| What to produce |
Take the entries that follow and return exactly the lines from the one holding "(let lay : Lay" through the one holding "if lay.ew = 2 then", both included. Nothing else is needed.

| Data for this exercise |
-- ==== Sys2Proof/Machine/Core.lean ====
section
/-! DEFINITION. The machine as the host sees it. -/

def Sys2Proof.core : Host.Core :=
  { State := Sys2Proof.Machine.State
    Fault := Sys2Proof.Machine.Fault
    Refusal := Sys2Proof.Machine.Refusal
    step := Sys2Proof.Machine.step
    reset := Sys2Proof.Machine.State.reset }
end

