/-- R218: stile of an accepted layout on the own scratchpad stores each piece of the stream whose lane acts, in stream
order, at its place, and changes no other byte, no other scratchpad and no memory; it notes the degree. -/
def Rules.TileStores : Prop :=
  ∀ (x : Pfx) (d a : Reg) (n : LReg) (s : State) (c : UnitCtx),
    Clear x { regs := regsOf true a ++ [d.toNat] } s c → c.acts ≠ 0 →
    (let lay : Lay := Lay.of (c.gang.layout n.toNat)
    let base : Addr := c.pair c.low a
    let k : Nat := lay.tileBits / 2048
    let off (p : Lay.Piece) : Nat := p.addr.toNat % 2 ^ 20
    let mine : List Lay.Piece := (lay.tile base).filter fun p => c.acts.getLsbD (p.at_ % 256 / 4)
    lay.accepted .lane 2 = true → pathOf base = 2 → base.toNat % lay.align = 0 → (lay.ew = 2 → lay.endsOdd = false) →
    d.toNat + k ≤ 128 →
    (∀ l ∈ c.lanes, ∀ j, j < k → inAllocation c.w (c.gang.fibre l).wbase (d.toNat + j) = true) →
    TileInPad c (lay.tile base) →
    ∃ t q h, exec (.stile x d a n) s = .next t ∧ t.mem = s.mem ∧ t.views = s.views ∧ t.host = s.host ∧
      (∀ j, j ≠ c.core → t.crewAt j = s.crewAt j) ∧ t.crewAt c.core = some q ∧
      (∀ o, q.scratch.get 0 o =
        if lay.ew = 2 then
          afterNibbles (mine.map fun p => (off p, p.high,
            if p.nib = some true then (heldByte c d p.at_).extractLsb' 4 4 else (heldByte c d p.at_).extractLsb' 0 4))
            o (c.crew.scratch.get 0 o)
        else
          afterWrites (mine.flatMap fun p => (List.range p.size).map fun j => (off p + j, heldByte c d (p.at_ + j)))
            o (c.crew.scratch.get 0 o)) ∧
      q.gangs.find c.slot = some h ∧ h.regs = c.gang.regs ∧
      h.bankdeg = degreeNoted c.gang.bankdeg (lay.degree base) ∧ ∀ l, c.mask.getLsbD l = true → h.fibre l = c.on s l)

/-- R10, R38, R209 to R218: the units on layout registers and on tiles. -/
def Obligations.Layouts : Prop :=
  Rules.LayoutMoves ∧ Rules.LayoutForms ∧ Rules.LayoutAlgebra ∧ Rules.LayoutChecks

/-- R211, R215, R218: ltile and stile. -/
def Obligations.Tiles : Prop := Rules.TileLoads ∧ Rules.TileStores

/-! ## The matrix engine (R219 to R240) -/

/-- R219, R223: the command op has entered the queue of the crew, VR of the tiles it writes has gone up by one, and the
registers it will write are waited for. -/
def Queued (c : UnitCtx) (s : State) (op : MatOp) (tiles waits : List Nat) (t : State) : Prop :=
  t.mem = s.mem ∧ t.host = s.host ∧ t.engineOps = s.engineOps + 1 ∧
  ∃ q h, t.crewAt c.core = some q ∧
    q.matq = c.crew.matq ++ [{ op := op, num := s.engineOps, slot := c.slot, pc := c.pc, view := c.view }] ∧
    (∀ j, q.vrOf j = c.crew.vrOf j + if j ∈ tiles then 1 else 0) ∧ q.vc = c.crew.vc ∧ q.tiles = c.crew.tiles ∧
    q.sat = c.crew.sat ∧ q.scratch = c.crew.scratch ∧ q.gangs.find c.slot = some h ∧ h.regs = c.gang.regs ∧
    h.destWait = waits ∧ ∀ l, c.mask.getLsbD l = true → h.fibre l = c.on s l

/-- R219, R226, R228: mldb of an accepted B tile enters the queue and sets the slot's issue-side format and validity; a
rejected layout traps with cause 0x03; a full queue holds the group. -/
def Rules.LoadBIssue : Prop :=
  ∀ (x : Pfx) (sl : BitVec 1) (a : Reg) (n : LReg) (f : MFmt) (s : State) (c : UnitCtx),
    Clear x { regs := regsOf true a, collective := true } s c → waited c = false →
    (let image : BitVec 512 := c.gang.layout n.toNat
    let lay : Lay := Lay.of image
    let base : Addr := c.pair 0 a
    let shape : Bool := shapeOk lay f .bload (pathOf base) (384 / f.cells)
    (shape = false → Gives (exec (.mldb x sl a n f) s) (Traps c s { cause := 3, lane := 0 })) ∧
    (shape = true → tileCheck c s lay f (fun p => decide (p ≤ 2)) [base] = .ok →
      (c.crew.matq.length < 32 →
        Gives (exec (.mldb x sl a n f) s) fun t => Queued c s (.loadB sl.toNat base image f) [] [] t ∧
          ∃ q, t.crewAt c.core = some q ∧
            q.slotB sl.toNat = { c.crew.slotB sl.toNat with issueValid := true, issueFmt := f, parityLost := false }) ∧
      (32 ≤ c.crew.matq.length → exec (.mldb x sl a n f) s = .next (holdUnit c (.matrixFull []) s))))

| Output for this task |
    (let lay : Lay := Lay.of (c.gang.layout n.toNat)
    let base : Addr := c.pair c.low a
    let k : Nat := lay.tileBits / 2048
    let off (p : Lay.Piece) : Nat := p.addr.toNat % 2 ^ 20
    let mine : List Lay.Piece := (lay.tile base).filter fun p => c.acts.getLsbD (p.at_ % 256 / 4)
    lay.accepted .lane 2 = true → pathOf base = 2 → base.toNat % lay.align = 0 → (lay.ew = 2 → lay.endsOdd = false) →
    d.toNat + k ≤ 128 →
    (∀ l ∈ c.lanes, ∀ j, j < k → inAllocation c.w (c.gang.fibre l).wbase (d.toNat + j) = true) →
    TileInPad c (lay.tile base) →
    ∃ t q h, exec (.stile x d a n) s = .next t ∧ t.mem = s.mem ∧ t.views = s.views ∧ t.host = s.host ∧
      (∀ j, j ≠ c.core → t.crewAt j = s.crewAt j) ∧ t.crewAt c.core = some q ∧
      (∀ o, q.scratch.get 0 o =
        if lay.ew = 2 then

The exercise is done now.